=== Records ===

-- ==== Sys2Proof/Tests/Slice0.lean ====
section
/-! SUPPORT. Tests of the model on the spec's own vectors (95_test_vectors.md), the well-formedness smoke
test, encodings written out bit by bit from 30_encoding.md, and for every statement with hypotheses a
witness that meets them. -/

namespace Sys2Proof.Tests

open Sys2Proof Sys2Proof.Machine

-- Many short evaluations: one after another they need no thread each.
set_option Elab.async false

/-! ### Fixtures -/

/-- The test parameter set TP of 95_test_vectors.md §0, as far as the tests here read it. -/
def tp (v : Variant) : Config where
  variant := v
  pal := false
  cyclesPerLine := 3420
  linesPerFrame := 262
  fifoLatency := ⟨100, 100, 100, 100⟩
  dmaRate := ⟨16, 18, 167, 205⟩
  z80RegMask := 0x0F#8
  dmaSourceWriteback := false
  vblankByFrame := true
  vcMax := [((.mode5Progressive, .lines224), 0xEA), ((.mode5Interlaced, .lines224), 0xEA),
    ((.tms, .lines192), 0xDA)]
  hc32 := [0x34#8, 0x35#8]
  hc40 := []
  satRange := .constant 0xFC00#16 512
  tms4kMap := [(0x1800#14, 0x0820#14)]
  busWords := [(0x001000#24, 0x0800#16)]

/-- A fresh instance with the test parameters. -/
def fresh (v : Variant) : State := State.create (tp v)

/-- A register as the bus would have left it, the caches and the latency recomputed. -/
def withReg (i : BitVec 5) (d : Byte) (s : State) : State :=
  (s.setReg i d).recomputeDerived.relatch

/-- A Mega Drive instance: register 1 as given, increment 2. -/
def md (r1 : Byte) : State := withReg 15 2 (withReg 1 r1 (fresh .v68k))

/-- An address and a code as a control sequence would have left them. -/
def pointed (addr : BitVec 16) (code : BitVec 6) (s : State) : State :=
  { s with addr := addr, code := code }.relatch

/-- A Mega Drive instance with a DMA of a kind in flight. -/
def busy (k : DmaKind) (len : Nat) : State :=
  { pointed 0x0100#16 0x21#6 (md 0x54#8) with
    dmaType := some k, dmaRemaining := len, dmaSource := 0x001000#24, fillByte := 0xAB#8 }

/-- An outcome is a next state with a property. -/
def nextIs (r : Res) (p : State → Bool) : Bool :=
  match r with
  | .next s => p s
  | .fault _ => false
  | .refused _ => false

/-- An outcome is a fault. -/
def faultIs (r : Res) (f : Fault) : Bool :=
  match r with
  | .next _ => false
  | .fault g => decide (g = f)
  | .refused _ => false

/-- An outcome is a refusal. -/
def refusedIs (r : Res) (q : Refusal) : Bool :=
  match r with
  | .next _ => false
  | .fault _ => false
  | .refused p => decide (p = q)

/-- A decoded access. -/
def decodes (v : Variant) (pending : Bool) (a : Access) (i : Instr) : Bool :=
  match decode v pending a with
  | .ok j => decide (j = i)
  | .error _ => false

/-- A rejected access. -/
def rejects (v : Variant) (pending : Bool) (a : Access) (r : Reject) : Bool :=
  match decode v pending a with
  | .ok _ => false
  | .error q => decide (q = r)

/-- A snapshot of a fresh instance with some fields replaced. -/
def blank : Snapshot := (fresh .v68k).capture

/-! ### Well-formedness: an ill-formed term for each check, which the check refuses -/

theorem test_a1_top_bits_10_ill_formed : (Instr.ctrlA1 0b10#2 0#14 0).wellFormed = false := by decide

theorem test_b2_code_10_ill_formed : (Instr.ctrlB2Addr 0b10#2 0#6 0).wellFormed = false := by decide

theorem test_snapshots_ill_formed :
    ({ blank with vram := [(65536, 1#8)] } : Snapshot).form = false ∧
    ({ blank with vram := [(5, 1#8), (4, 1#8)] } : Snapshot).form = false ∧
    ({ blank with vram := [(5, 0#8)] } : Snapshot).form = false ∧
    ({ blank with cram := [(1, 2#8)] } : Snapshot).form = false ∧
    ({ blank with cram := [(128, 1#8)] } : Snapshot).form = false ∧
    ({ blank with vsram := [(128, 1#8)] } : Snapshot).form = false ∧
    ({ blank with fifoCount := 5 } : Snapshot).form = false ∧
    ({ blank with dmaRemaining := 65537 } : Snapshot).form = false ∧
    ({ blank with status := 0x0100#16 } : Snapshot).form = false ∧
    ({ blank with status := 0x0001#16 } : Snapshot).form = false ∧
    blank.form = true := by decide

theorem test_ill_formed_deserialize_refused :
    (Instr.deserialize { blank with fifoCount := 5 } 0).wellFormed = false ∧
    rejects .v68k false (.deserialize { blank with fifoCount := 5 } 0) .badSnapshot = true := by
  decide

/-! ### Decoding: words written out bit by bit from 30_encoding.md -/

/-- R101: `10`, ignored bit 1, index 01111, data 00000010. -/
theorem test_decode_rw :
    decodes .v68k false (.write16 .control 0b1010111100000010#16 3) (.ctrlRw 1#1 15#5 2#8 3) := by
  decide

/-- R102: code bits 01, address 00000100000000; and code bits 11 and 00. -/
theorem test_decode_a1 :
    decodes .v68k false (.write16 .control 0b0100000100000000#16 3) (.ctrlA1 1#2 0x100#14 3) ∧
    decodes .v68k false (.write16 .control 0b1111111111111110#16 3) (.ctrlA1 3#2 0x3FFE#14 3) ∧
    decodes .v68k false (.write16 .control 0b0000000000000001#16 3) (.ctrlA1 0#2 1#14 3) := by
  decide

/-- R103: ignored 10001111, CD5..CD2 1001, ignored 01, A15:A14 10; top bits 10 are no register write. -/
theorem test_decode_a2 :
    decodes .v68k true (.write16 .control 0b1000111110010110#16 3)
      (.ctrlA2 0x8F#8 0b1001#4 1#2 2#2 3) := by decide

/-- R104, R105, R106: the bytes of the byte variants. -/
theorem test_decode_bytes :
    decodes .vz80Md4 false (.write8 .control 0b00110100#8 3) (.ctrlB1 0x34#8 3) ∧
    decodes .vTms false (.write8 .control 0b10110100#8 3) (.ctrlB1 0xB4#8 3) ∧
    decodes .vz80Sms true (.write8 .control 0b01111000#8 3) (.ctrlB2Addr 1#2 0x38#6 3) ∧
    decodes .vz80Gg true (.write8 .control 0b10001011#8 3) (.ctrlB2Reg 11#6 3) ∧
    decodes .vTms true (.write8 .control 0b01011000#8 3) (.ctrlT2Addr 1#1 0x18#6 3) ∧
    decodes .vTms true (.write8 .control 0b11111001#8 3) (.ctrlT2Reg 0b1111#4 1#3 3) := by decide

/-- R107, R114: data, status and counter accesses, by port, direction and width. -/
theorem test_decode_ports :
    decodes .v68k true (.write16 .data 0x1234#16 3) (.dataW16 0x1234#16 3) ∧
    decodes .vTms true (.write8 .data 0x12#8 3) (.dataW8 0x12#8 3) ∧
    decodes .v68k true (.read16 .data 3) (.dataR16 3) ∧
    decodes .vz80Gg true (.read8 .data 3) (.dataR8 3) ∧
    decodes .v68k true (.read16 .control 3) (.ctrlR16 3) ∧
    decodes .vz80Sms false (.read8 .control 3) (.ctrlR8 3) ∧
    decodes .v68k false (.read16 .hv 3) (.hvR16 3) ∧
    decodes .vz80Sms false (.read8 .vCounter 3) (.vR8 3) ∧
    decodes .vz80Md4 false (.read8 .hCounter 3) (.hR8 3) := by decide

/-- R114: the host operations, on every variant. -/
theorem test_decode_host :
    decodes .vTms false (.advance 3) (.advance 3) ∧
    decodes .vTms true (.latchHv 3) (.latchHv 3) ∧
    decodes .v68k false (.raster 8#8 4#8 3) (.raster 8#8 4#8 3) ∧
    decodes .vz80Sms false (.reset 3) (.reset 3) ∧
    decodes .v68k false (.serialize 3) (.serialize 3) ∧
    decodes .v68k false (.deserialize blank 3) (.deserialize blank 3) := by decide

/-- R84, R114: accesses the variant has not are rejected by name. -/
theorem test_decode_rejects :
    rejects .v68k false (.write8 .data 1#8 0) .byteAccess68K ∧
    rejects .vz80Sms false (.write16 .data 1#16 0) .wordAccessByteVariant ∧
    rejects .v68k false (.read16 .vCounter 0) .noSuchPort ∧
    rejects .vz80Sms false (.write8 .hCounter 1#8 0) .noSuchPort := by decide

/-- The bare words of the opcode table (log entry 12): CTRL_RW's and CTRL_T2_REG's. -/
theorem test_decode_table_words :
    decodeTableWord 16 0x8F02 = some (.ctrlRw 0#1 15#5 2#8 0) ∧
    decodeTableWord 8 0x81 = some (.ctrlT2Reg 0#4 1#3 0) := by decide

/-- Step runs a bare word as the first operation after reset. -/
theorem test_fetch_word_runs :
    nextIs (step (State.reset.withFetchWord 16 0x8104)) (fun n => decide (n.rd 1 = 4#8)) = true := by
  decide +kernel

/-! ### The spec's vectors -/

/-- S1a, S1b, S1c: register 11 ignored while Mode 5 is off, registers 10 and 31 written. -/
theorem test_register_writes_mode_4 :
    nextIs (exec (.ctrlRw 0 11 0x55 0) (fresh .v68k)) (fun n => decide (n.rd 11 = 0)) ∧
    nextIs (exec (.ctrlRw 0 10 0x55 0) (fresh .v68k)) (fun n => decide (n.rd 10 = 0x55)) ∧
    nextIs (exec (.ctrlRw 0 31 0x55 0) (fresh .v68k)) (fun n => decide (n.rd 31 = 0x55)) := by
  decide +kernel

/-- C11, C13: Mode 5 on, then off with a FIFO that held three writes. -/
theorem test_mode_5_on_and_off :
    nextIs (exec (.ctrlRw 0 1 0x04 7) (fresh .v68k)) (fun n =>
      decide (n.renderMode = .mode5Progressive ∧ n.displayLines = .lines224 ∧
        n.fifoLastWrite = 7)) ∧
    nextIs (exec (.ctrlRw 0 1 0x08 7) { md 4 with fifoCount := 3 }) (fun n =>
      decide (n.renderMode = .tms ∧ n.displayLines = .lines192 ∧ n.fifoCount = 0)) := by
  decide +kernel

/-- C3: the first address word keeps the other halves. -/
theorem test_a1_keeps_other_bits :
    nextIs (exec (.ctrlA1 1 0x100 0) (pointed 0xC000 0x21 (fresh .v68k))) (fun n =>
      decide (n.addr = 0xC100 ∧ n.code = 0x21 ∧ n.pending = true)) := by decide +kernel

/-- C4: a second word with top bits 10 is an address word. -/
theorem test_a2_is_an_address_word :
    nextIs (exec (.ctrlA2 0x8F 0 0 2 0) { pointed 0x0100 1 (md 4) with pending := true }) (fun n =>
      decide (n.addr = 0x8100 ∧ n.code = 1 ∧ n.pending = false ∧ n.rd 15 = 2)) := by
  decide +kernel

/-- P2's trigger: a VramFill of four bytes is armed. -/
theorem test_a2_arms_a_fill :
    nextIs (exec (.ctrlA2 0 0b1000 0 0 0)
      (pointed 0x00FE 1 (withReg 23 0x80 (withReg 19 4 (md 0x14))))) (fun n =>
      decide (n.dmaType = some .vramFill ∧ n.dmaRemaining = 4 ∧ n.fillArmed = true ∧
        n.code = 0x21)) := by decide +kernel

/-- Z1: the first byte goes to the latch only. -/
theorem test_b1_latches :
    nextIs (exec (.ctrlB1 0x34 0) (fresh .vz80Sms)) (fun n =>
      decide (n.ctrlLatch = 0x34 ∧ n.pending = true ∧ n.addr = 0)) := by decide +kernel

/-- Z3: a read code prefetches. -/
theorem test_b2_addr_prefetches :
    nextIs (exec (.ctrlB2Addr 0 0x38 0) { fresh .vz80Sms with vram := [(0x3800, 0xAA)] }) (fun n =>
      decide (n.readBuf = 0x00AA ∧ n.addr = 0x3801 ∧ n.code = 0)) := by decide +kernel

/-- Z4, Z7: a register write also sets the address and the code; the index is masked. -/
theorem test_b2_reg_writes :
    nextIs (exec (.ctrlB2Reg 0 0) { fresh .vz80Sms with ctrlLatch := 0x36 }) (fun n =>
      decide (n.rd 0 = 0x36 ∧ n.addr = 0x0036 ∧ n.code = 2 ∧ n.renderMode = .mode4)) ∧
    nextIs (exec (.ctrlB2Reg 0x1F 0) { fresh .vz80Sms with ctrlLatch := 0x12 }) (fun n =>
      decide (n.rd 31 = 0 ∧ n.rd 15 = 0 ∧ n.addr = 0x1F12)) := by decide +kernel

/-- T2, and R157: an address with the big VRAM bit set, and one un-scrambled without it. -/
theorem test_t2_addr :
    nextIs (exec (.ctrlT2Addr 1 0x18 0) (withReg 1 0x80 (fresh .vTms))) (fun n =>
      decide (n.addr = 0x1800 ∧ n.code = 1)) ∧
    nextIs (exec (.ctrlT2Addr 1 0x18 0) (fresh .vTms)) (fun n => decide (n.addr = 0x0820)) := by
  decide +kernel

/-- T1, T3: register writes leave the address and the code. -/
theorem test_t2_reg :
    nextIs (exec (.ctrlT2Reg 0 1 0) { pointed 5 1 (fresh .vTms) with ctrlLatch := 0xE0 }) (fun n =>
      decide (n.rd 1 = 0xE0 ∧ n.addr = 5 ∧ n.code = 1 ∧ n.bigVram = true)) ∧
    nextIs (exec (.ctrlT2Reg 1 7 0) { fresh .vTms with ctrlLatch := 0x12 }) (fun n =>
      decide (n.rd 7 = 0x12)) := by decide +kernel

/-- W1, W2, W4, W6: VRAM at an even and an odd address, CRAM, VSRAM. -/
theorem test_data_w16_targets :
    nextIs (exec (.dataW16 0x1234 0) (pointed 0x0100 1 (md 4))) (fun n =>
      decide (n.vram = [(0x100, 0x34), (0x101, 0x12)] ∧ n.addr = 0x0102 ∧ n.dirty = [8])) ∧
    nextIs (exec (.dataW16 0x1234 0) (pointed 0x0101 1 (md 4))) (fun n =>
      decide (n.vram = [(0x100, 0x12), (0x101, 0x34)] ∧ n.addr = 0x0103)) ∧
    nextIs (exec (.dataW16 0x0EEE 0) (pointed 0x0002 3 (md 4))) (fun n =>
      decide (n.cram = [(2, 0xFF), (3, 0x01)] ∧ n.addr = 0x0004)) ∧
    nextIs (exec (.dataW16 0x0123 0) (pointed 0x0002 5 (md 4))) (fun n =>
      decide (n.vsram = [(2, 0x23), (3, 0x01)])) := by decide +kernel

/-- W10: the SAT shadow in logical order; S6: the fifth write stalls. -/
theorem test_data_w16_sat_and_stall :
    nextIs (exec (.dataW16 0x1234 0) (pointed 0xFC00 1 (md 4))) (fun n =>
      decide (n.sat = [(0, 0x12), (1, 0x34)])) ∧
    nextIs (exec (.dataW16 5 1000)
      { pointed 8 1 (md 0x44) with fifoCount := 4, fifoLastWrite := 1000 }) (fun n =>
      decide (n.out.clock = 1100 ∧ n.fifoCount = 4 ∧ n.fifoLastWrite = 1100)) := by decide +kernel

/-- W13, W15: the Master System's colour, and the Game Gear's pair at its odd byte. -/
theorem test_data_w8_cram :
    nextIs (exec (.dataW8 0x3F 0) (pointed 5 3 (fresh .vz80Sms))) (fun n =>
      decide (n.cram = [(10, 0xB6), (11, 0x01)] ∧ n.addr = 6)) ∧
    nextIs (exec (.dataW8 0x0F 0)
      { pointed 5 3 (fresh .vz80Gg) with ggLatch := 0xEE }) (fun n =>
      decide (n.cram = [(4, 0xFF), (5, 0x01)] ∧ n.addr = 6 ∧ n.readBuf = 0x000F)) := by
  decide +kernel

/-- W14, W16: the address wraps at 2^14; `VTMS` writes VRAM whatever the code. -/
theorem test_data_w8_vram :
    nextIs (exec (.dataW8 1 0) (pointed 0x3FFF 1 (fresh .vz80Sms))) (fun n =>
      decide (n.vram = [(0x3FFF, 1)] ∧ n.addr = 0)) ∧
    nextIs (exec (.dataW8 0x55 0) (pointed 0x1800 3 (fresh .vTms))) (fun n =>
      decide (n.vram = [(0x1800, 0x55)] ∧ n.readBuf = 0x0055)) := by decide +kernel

===
=== Records ===

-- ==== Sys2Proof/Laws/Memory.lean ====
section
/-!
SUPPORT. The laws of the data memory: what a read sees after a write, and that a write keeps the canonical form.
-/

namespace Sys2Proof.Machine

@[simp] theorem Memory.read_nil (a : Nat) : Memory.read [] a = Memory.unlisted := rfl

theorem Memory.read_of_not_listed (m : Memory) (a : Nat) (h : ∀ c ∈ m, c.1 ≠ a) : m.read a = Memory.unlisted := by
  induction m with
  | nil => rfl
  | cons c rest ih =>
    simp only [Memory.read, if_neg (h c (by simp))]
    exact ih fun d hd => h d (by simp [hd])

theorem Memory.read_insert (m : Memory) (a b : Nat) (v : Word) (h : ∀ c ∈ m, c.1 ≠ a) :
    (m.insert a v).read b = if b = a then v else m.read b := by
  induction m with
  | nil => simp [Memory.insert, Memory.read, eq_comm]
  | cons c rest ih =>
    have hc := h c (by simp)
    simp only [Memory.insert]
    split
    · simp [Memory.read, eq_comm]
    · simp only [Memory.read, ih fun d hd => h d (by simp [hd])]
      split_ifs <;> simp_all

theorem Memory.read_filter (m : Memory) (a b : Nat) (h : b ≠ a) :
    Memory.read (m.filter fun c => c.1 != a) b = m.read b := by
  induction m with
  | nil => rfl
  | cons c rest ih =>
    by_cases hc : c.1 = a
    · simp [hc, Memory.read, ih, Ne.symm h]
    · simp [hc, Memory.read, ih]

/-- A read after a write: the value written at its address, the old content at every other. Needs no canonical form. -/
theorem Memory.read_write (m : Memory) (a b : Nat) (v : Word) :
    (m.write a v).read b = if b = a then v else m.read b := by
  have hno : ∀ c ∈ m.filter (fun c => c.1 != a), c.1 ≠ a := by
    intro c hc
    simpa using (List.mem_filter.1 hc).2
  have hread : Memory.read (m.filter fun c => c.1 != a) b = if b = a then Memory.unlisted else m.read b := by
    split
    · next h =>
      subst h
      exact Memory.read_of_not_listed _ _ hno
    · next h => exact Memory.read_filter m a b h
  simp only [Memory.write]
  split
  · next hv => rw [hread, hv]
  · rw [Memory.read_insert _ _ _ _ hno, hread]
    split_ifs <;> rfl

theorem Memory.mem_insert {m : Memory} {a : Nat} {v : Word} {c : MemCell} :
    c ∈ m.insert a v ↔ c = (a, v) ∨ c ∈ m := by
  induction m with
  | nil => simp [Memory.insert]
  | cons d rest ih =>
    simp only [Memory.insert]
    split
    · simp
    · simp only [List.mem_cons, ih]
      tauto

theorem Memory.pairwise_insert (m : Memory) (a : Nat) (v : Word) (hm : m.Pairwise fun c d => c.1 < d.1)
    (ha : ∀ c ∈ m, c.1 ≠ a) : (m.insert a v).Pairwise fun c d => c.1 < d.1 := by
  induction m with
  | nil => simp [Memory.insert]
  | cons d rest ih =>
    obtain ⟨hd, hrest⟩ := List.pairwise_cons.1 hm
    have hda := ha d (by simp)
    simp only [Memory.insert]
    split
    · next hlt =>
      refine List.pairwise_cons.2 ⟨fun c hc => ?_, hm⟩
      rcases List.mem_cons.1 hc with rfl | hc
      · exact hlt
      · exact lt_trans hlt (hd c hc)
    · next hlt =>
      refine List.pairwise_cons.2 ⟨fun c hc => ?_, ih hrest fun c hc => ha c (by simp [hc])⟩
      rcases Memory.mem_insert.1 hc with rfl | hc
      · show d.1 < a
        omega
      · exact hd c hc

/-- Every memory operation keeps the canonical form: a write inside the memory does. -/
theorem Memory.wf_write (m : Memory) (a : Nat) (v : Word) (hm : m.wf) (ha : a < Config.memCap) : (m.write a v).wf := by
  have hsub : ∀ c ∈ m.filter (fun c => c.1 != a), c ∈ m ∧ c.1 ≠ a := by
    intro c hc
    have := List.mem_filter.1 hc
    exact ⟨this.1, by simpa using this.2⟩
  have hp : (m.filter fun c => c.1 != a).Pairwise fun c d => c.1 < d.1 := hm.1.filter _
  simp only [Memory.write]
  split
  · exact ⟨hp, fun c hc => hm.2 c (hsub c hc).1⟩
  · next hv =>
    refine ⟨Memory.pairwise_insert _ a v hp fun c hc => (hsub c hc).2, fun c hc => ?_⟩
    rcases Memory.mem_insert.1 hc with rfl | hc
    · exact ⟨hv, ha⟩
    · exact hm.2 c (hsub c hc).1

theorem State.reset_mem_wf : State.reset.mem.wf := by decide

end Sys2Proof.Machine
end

===

-- Description of the task --
In the entries above, find the line holding "decide (n.sat = [(0, 0x12), (1, 0x34)]))" and the line holding "nextIs (exec (.dataW8 0x55", then retype exactly those two lines and every line between them, and nothing else.

-- Problem solution --
      decide (n.sat = [(0, 0x12), (1, 0x34)])) ∧
    nextIs (exec (.dataW16 5 1000)
      { pointed 8 1 (md 0x44) with fifoCount := 4, fifoLastWrite := 1000 }) (fun n =>
      decide (n.out.clock = 1100 ∧ n.fifoCount = 4 ∧ n.fifoLastWrite = 1100)) := by decide +kernel

/-- W13, W15: the Master System's colour, and the Game Gear's pair at its odd byte. -/
theorem test_data_w8_cram :
    nextIs (exec (.dataW8 0x3F 0) (pointed 5 3 (fresh .vz80Sms))) (fun n =>
      decide (n.cram = [(10, 0xB6), (11, 0x01)] ∧ n.addr = 6)) ∧
    nextIs (exec (.dataW8 0x0F 0)
      { pointed 5 3 (fresh .vz80Gg) with ggLatch := 0xEE }) (fun n =>
      decide (n.cram = [(4, 0xFF), (5, 0x01)] ∧ n.addr = 6 ∧ n.readBuf = 0x000F)) := by
  decide +kernel

/-- W14, W16: the address wraps at 2^14; `VTMS` writes VRAM whatever the code. -/
theorem test_data_w8_vram :
    nextIs (exec (.dataW8 1 0) (pointed 0x3FFF 1 (fresh .vz80Sms))) (fun n =>
      decide (n.vram = [(0x3FFF, 1)] ∧ n.addr = 0)) ∧
    nextIs (exec (.dataW8 0x55 0) (pointed 0x1800 3 (fresh .vTms))) (fun n =>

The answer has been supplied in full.